The towering figure of the intellectual school was Art Tatum, the piano genius who had influenced Coleman Hawkins so profoundly in the late 1920s, when the tenor with the big sound traveled to Toledo with Fletcher Henderson's surging, twirling big band and heard the local keyboard wonder. Hawkins would never be the same. Tatum was perhaps the greatest of all jazz virtuosi, admired by the young Vladimir Horowitz, who could re-create one of Tatum's improvisations by reading a transcription but scoffed at the notion that he could invent anything of Tatum's brilliance in the moment. Tatum sprinted through his material, dancing over broken chords while inserting chord substitutions that allowed for more intricate connections within the harmonic foundation. Hawkins, a trained cellist and classical student, could hear how Tatum combined the European technique of harmonic motion with the New York stride piano school led by James P. Johnson, Willie “The Lion” Smith, and Fats Waller.

So when Eldridge put his horn to his lips, he was bringing together styles that seemed, at least on the surface, contradictory. Though Armstrong's influence had
transformed everything in a manner that had no precedent—making him the first figure in Western music to raise a revolutionary flag with a single-note instrument—a new generation of more harmonically adventurous jazz musicians was joining the conversation. From the early thirties forward, wind and keyboard players would maintain a dialogue of influence, pushing their instruments into fresh areas.

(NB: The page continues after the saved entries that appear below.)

/-! ## Updates of `rp` -/

@[simp] theorem State.rp'_vk (s : State) (f : ReplPart → ReplPart) : (s.rp' f).vk = s.vk := rfl
@[simp] theorem State.rp'_md (s : State) (f : ReplPart → ReplPart) : (s.rp' f).md = s.md := rfl
@[simp] theorem State.rp'_ck (s : State) (f : ReplPart → ReplPart) : (s.rp' f).ck = s.ck := rfl
@[simp] theorem State.rp'_pw (s : State) (f : ReplPart → ReplPart) : (s.rp' f).pw = s.pw := rfl
@[simp] theorem State.rp'_sb (s : State) (f : ReplPart → ReplPart) : (s.rp' f).sb = s.sb := rfl
@[simp] theorem State.rp'_ev (s : State) (f : ReplPart → ReplPart) : (s.rp' f).ev = s.ev := rfl
@[simp] theorem State.rp'_ct (s : State) (f : ReplPart → ReplPart) : (s.rp' f).ct = s.ct := rfl
@[simp] theorem State.rp'_wx (s : State) (f : ReplPart → ReplPart) : (s.rp' f).wx = s.wx := rfl
@[simp] theorem State.rp'_dr (s : State) (f : ReplPart → ReplPart) : (s.rp' f).dr = s.dr := rfl
@[simp] theorem State.rp'_mc (s : State) (f : ReplPart → ReplPart) : (s.rp' f).mc = s.mc := rfl
@[simp] theorem State.rp'_rd (s : State) (f : ReplPart → ReplPart) : (s.rp' f).rd = s.rd := rfl
@[simp] theorem State.rp'_vo (s : State) (f : ReplPart → ReplPart) : (s.rp' f).vo = s.vo := rfl
@[simp] theorem State.rp'_sp (s : State) (f : ReplPart → ReplPart) : (s.rp' f).sp = s.sp := rfl
@[simp] theorem State.rp'_me (s : State) (f : ReplPart → ReplPart) : (s.rp' f).me = s.me := rfl
@[simp] theorem State.rp'_cl (s : State) (f : ReplPart → ReplPart) : (s.rp' f).cl = s.cl := rfl
@[simp] theorem State.rp'_hv (s : State) (f : ReplPart → ReplPart) : (s.rp' f).hv = s.hv := rfl
@[simp] theorem State.rp'_nv (s : State) (f : ReplPart → ReplPart) : (s.rp' f).nv = s.nv := rfl
@[simp] theorem State.rp'_ob (s : State) (f : ReplPart → ReplPart) : (s.rp' f).ob = s.ob := rfl
@[simp] theorem State.rp'_fg (s : State) (f : ReplPart → ReplPart) : (s.rp' f).fg = s.fg := rfl
@[simp] theorem State.rp'_rp (s : State) (f : ReplPart → ReplPart) : (s.rp' f).rp = f s.rp := rfl
@[simp] theorem State.rp'_pr (s : State) (f : ReplPart → ReplPart) : (s.rp' f).pr = s.pr := rfl
@[simp] theorem State.rp'_co (s : State) (f : ReplPart → ReplPart) : (s.rp' f).co = s.co := rfl
@[simp] theorem State.rp'_bt (s : State) (f : ReplPart → ReplPart) : (s.rp' f).bt = s.bt := rfl
@[simp] theorem State.rp'_up (s : State) (f : ReplPart → ReplPart) : (s.rp' f).up = s.up := rfl
@[simp] theorem State.rp'_se (s : State) (f : ReplPart → ReplPart) : (s.rp' f).se = s.se := rfl
@[simp] theorem State.rp'_ks (s : State) (f : ReplPart → ReplPart) : (s.rp' f).ks = s.ks := rfl
@[simp] theorem State.rp'_fl (s : State) (f : ReplPart → ReplPart) : (s.rp' f).fl = s.fl := rfl
@[simp] theorem State.rp'_flNext (s : State) (f : ReplPart → ReplPart) : (s.rp' f).flNext = s.flNext := rfl
@[simp] theorem State.rp'_flOld (s : State) (f : ReplPart → ReplPart) : (s.rp' f).flOld = s.flOld := rfl
@[simp] theorem State.rp'_free (s : State) (f : ReplPart → ReplPart) : (s.rp' f).free = s.free := rfl
@[simp] theorem State.rp'_out (s : State) (f : ReplPart → ReplPart) : (s.rp' f).out = s.out := rfl
@[simp] theorem State.rp'_pending (s : State) (f : ReplPart → ReplPart) : (s.rp' f).pending = s.pending := rfl

/-! ## Updates of `pr` -/

@[simp] theorem State.pr'_vk (s : State) (f : PairPart → PairPart) : (s.pr' f).vk = s.vk := rfl
@[simp] theorem State.pr'_md (s : State) (f : PairPart → PairPart) : (s.pr' f).md = s.md := rfl
@[simp] theorem State.pr'_ck (s : State) (f : PairPart → PairPart) : (s.pr' f).ck = s.ck := rfl
@[simp] theorem State.pr'_pw (s : State) (f : PairPart → PairPart) : (s.pr' f).pw = s.pw := rfl
@[simp] theorem State.pr'_sb (s : State) (f : PairPart → PairPart) : (s.pr' f).sb = s.sb := rfl
@[simp] theorem State.pr'_ev (s : State) (f : PairPart → PairPart) : (s.pr' f).ev = s.ev := rfl
@[simp] theorem State.pr'_ct (s : State) (f : PairPart → PairPart) : (s.pr' f).ct = s.ct := rfl
@[simp] theorem State.pr'_wx (s : State) (f : PairPart → PairPart) : (s.pr' f).wx = s.wx := rfl
@[simp] theorem State.pr'_dr (s : State) (f : PairPart → PairPart) : (s.pr' f).dr = s.dr := rfl
@[simp] theorem State.pr'_mc (s : State) (f : PairPart → PairPart) : (s.pr' f).mc = s.mc := rfl
@[simp] theorem State.pr'_rd (s : State) (f : PairPart → PairPart) : (s.pr' f).rd = s.rd := rfl
@[simp] theorem State.pr'_vo (s : State) (f : PairPart → PairPart) : (s.pr' f).vo = s.vo := rfl
@[simp] theorem State.pr'_sp (s : State) (f : PairPart → PairPart) : (s.pr' f).sp = s.sp := rfl
@[simp] theorem State.pr'_me (s : State) (f : PairPart → PairPart) : (s.pr' f).me = s.me := rfl
@[simp] theorem State.pr'_cl (s : State) (f : PairPart → PairPart) : (s.pr' f).cl = s.cl := rfl
@[simp] theorem State.pr'_hv (s : State) (f : PairPart → PairPart) : (s.pr' f).hv = s.hv := rfl
@[simp] theorem State.pr'_nv (s : State) (f : PairPart → PairPart) : (s.pr' f).nv = s.nv := rfl
@[simp] theorem State.pr'_ob (s : State) (f : PairPart → PairPart) : (s.pr' f).ob = s.ob := rfl
@[simp] theorem State.pr'_fg (s : State) (f : PairPart → PairPart) : (s.pr' f).fg = s.fg := rfl
@[simp] theorem State.pr'_rp (s : State) (f : PairPart → PairPart) : (s.pr' f).rp = s.rp := rfl
@[simp] theorem State.pr'_pr (s : State) (f : PairPart → PairPart) : (s.pr' f).pr = f s.pr := rfl
@[simp] theorem State.pr'_co (s : State) (f : PairPart → PairPart) : (s.pr' f).co = s.co := rfl
@[simp] theorem State.pr'_bt (s : State) (f : PairPart → PairPart) : (s.pr' f).bt = s.bt := rfl
@[simp] theorem State.pr'_up (s : State) (f : PairPart → PairPart) : (s.pr' f).up = s.up := rfl
@[simp] theorem State.pr'_se (s : State) (f : PairPart → PairPart) : (s.pr' f).se = s.se := rfl
@[simp] theorem State.pr'_ks (s : State) (f : PairPart → PairPart) : (s.pr' f).ks = s.ks := rfl
@[simp] theorem State.pr'_fl (s : State) (f : PairPart → PairPart) : (s.pr' f).fl = s.fl := rfl
@[simp] theorem State.pr'_flNext (s : State) (f : PairPart → PairPart) : (s.pr' f).flNext = s.flNext := rfl
@[simp] theorem State.pr'_flOld (s : State) (f : PairPart → PairPart) : (s.pr' f).flOld = s.flOld := rfl
@[simp] theorem State.pr'_free (s : State) (f : PairPart → PairPart) : (s.pr' f).free = s.free := rfl
@[simp] theorem State.pr'_out (s : State) (f : PairPart → PairPart) : (s.pr' f).out = s.out := rfl
@[simp] theorem State.pr'_pending (s : State) (f : PairPart → PairPart) : (s.pr' f).pending = s.pending := rfl

/-! ## Updates of `co` -/

@[simp] theorem State.co'_vk (s : State) (f : ColonyPart → ColonyPart) : (s.co' f).vk = s.vk := rfl
@[simp] theorem State.co'_md (s : State) (f : ColonyPart → ColonyPart) : (s.co' f).md = s.md := rfl
@[simp] theorem State.co'_ck (s : State) (f : ColonyPart → ColonyPart) : (s.co' f).ck = s.ck := rfl
@[simp] theorem State.co'_pw (s : State) (f : ColonyPart → ColonyPart) : (s.co' f).pw = s.pw := rfl
@[simp] theorem State.co'_sb (s : State) (f : ColonyPart → ColonyPart) : (s.co' f).sb = s.sb := rfl
@[simp] theorem State.co'_ev (s : State) (f : ColonyPart → ColonyPart) : (s.co' f).ev = s.ev := rfl
@[simp] theorem State.co'_ct (s : State) (f : ColonyPart → ColonyPart) : (s.co' f).ct = s.ct := rfl
@[simp] theorem State.co'_wx (s : State) (f : ColonyPart → ColonyPart) : (s.co' f).wx = s.wx := rfl
@[simp] theorem State.co'_dr (s : State) (f : ColonyPart → ColonyPart) : (s.co' f).dr = s.dr := rfl
@[simp] theorem State.co'_mc (s : State) (f : ColonyPart → ColonyPart) : (s.co' f).mc = s.mc := rfl
@[simp] theorem State.co'_rd (s : State) (f : ColonyPart → ColonyPart) : (s.co' f).rd = s.rd := rfl
@[simp] theorem State.co'_vo (s : State) (f : ColonyPart → ColonyPart) : (s.co' f).vo = s.vo := rfl
@[simp] theorem State.co'_sp (s : State) (f : ColonyPart → ColonyPart) : (s.co' f).sp = s.sp := rfl
@[simp] theorem State.co'_me (s : State) (f : ColonyPart → ColonyPart) : (s.co' f).me = s.me := rfl
@[simp] theorem State.co'_cl (s : State) (f : ColonyPart → ColonyPart) : (s.co' f).cl = s.cl := rfl
@[simp] theorem State.co'_hv (s : State) (f : ColonyPart → ColonyPart) : (s.co' f).hv = s.hv := rfl
@[simp] theorem State.co'_nv (s : State) (f : ColonyPart → ColonyPart) : (s.co' f).nv = s.nv := rfl
@[simp] theorem State.co'_ob (s : State) (f : ColonyPart → ColonyPart) : (s.co' f).ob = s.ob := rfl
@[simp] theorem State.co'_fg (s : State) (f : ColonyPart → ColonyPart) : (s.co' f).fg = s.fg := rfl
@[simp] theorem State.co'_rp (s : State) (f : ColonyPart → ColonyPart) : (s.co' f).rp = s.rp := rfl
@[simp] theorem State.co'_pr (s : State) (f : ColonyPart → ColonyPart) : (s.co' f).pr = s.pr := rfl
@[simp] theorem State.co'_co (s : State) (f : ColonyPart → ColonyPart) : (s.co' f).co = f s.co := rfl
@[simp] theorem State.co'_bt (s : State) (f : ColonyPart → ColonyPart) : (s.co' f).bt = s.bt := rfl
@[simp] theorem State.co'_up (s : State) (f : ColonyPart → ColonyPart) : (s.co' f).up = s.up := rfl
@[simp] theorem State.co'_se (s : State) (f : ColonyPart → ColonyPart) : (s.co' f).se = s.se := rfl
@[simp] theorem State.co'_ks (s : State) (f : ColonyPart → ColonyPart) : (s.co' f).ks = s.ks := rfl
@[simp] theorem State.co'_fl (s : State) (f : ColonyPart → ColonyPart) : (s.co' f).fl = s.fl := rfl
@[simp] theorem State.co'_flNext (s : State) (f : ColonyPart → ColonyPart) : (s.co' f).flNext = s.flNext := rfl
@[simp] theorem State.co'_flOld (s : State) (f : ColonyPart → ColonyPart) : (s.co' f).flOld = s.flOld := rfl
@[simp] theorem State.co'_free (s : State) (f : ColonyPart → ColonyPart) : (s.co' f).free = s.free := rfl
@[simp] theorem State.co'_out (s : State) (f : ColonyPart → ColonyPart) : (s.co' f).out = s.out := rfl
@[simp] theorem State.co'_pending (s : State) (f : ColonyPart → ColonyPart) : (s.co' f).pending = s.pending := rfl

/-! ## Updates of `bt` -/

@[simp] theorem State.bt'_vk (s : State) (f : BootPart → BootPart) : (s.bt' f).vk = s.vk := rfl
@[simp] theorem State.bt'_md (s : State) (f : BootPart → BootPart) : (s.bt' f).md = s.md := rfl
@[simp] theorem State.bt'_ck (s : State) (f : BootPart → BootPart) : (s.bt' f).ck = s.ck := rfl
@[simp] theorem State.bt'_pw (s : State) (f : BootPart → BootPart) : (s.bt' f).pw = s.pw := rfl
@[simp] theorem State.bt'_sb (s : State) (f : BootPart → BootPart) : (s.bt' f).sb = s.sb := rfl
@[simp] theorem State.bt'_ev (s : State) (f : BootPart → BootPart) : (s.bt' f).ev = s.ev := rfl
@[simp] theorem State.bt'_ct (s : State) (f : BootPart → BootPart) : (s.bt' f).ct = s.ct := rfl
@[simp] theorem State.bt'_wx (s : State) (f : BootPart → BootPart) : (s.bt' f).wx = s.wx := rfl
@[simp] theorem State.bt'_dr (s : State) (f : BootPart → BootPart) : (s.bt' f).dr = s.dr := rfl
@[simp] theorem State.bt'_mc (s : State) (f : BootPart → BootPart) : (s.bt' f).mc = s.mc := rfl
@[simp] theorem State.bt'_rd (s : State) (f : BootPart → BootPart) : (s.bt' f).rd = s.rd := rfl
@[simp] theorem State.bt'_vo (s : State) (f : BootPart → BootPart) : (s.bt' f).vo = s.vo := rfl
@[simp] theorem State.bt'_sp (s : State) (f : BootPart → BootPart) : (s.bt' f).sp = s.sp := rfl
@[simp] theorem State.bt'_me (s : State) (f : BootPart → BootPart) : (s.bt' f).me = s.me := rfl
@[simp] theorem State.bt'_cl (s : State) (f : BootPart → BootPart) : (s.bt' f).cl = s.cl := rfl
@[simp] theorem State.bt'_hv (s : State) (f : BootPart → BootPart) : (s.bt' f).hv = s.hv := rfl
@[simp] theorem State.bt'_nv (s : State) (f : BootPart → BootPart) : (s.bt' f).nv = s.nv := rfl
@[simp] theorem State.bt'_ob (s : State) (f : BootPart → BootPart) : (s.bt' f).ob = s.ob := rfl
@[simp] theorem State.bt'_fg (s : State) (f : BootPart → BootPart) : (s.bt' f).fg = s.fg := rfl
@[simp] theorem State.bt'_rp (s : State) (f : BootPart → BootPart) : (s.bt' f).rp = s.rp := rfl
@[simp] theorem State.bt'_pr (s : State) (f : BootPart → BootPart) : (s.bt' f).pr = s.pr := rfl
@[simp] theorem State.bt'_co (s : State) (f : BootPart → BootPart) : (s.bt' f).co = s.co := rfl
@[simp] theorem State.bt'_bt (s : State) (f : BootPart → BootPart) : (s.bt' f).bt = f s.bt := rfl
@[simp] theorem State.bt'_up (s : State) (f : BootPart → BootPart) : (s.bt' f).up = s.up := rfl
@[simp] theorem State.bt'_se (s : State) (f : BootPart → BootPart) : (s.bt' f).se = s.se := rfl
@[simp] theorem State.bt'_ks (s : State) (f : BootPart → BootPart) : (s.bt' f).ks = s.ks := rfl
@[simp] theorem State.bt'_fl (s : State) (f : BootPart → BootPart) : (s.bt' f).fl = s.fl := rfl
@[simp] theorem State.bt'_flNext (s : State) (f : BootPart → BootPart) : (s.bt' f).flNext = s.flNext := rfl
@[simp] theorem State.bt'_flOld (s : State) (f : BootPart → BootPart) : (s.bt' f).flOld = s.flOld := rfl
@[simp] theorem State.bt'_free (s : State) (f : BootPart → BootPart) : (s.bt' f).free = s.free := rfl
@[simp] theorem State.bt'_out (s : State) (f : BootPart → BootPart) : (s.bt' f).out = s.out := rfl
@[simp] theorem State.bt'_pending (s : State) (f : BootPart → BootPart) : (s.bt' f).pending = s.pending := rfl

/-! ## Updates of `up` -/

@[simp] theorem State.up'_vk (s : State) (f : UpdPart → UpdPart) : (s.up' f).vk = s.vk := rfl
@[simp] theorem State.up'_md (s : State) (f : UpdPart → UpdPart) : (s.up' f).md = s.md := rfl
@[simp] theorem State.up'_ck (s : State) (f : UpdPart → UpdPart) : (s.up' f).ck = s.ck := rfl
@[simp] theorem State.up'_pw (s : State) (f : UpdPart → UpdPart) : (s.up' f).pw = s.pw := rfl
@[simp] theorem State.up'_sb (s : State) (f : UpdPart → UpdPart) : (s.up' f).sb = s.sb := rfl
@[simp] theorem State.up'_ev (s : State) (f : UpdPart → UpdPart) : (s.up' f).ev = s.ev := rfl
@[simp] theorem State.up'_ct (s : State) (f : UpdPart → UpdPart) : (s.up' f).ct = s.ct := rfl
@[simp] theorem State.up'_wx (s : State) (f : UpdPart → UpdPart) : (s.up' f).wx = s.wx := rfl
@[simp] theorem State.up'_dr (s : State) (f : UpdPart → UpdPart) : (s.up' f).dr = s.dr := rfl
@[simp] theorem State.up'_mc (s : State) (f : UpdPart → UpdPart) : (s.up' f).mc = s.mc := rfl
@[simp] theorem State.up'_rd (s : State) (f : UpdPart → UpdPart) : (s.up' f).rd = s.rd := rfl
@[simp] theorem State.up'_vo (s : State) (f : UpdPart → UpdPart) : (s.up' f).vo = s.vo := rfl
@[simp] theorem State.up'_sp (s : State) (f : UpdPart → UpdPart) : (s.up' f).sp = s.sp := rfl
@[simp] theorem State.up'_me (s : State) (f : UpdPart → UpdPart) : (s.up' f).me = s.me := rfl
@[simp] theorem State.up'_cl (s : State) (f : UpdPart → UpdPart) : (s.up' f).cl = s.cl := rfl
@[simp] theorem State.up'_hv (s : State) (f : UpdPart → UpdPart) : (s.up' f).hv = s.hv := rfl
@[simp] theorem State.up'_nv (s : State) (f : UpdPart → UpdPart) : (s.up' f).nv = s.nv := rfl
@[simp] theorem State.up'_ob (s : State) (f : UpdPart → UpdPart) : (s.up' f).ob = s.ob := rfl
@[simp] theorem State.up'_fg (s : State) (f : UpdPart → UpdPart) : (s.up' f).fg = s.fg := rfl
@[simp] theorem State.up'_rp (s : State) (f : UpdPart → UpdPart) : (s.up' f).rp = s.rp := rfl
@[simp] theorem State.up'_pr (s : State) (f : UpdPart → UpdPart) : (s.up' f).pr = s.pr := rfl
@[simp] theorem State.up'_co (s : State) (f : UpdPart → UpdPart) : (s.up' f).co = s.co := rfl
@[simp] theorem State.up'_bt (s : State) (f : UpdPart → UpdPart) : (s.up' f).bt = s.bt := rfl
@[simp] theorem State.up'_up (s : State) (f : UpdPart → UpdPart) : (s.up' f).up = f s.up := rfl
@[simp] theorem State.up'_se (s : State) (f : UpdPart → UpdPart) : (s.up' f).se = s.se := rfl
@[simp] theorem State.up'_ks (s : State) (f : UpdPart → UpdPart) : (s.up' f).ks = s.ks := rfl
@[simp] theorem State.up'_fl (s : State) (f : UpdPart → UpdPart) : (s.up' f).fl = s.fl := rfl
@[simp] theorem State.up'_flNext (s : State) (f : UpdPart → UpdPart) : (s.up' f).flNext = s.flNext := rfl
@[simp] theorem State.up'_flOld (s : State) (f : UpdPart → UpdPart) : (s.up' f).flOld = s.flOld := rfl
@[simp] theorem State.up'_free (s : State) (f : UpdPart → UpdPart) : (s.up' f).free = s.free := rfl
@[simp] theorem State.up'_out (s : State) (f : UpdPart → UpdPart) : (s.up' f).out = s.out := rfl
@[simp] theorem State.up'_pending (s : State) (f : UpdPart → UpdPart) : (s.up' f).pending = s.pending := rfl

Charlie had been following Roy Eldridge for a while; Rebecca had already heard him playing along with Eldridge and Chu Berry on the Fletcher Henderson record “Stealin' Apples.” On those late nights in the Ozarks, Charlie must have been impressed by the trumpeter's Chicago broadcasts. Eldridge offered some of the same pleasures as Lester Young: He was uncanny, devoted to an individuality that forced him to invent his own way. You never knew what kind of a phrase he would play or how long he might keep it going. The trumpeter embodied the audacity of jazz music, the combination of moxie and technical command that gave him freedom in every direction—in his range, his conception, his coloring of notes, and his rhythm. All of those elements Charlie Parker would eventually work into his own style, steadily achieving greater and greater comprehension of the details every jazz intellectual has to master, then
feel
, in order to attain greatness.

While at Musser's Ozark Tavern, Charlie and his compatriots also tuned in to station W9XBY, broadcasting from the bandstand of a Kansas City club located on the Kansas–Missouri state line. It was on these broadcasts that Charlie first homed in on the sound of the alto saxophonist Buster Smith.

Charlie would have known Smith from the Kansas City clubs. Smith had been a major figure in the Oklahoma City Blue Devils, a formidable bluesman on the alto saxophone and the clarinet; he was one of the players who had coaxed Lester Young into the Blue Devils, and a member of the reed section John Hammond heard at the Reno Club after the Blue Devils had blown their last note and their former members joined the best of Bennie Moten's men under the guidance of Count Basie. At first they led the band together, Smith and Basie, but the easygoing and likable Basie seemed born to lead. This was clear from the moment he landed one of his unforgettable piano introductions—sometimes giddy, sometimes insinuating—followed by hot, well-placed chords and riffs, provocatively
fine stuff to build an improvised dream on. Bill Basie—from Red Bank, New Jersey—knew how to find that groove, putting his arm around it, slapping that thing silly, or playfully grabbing its throat.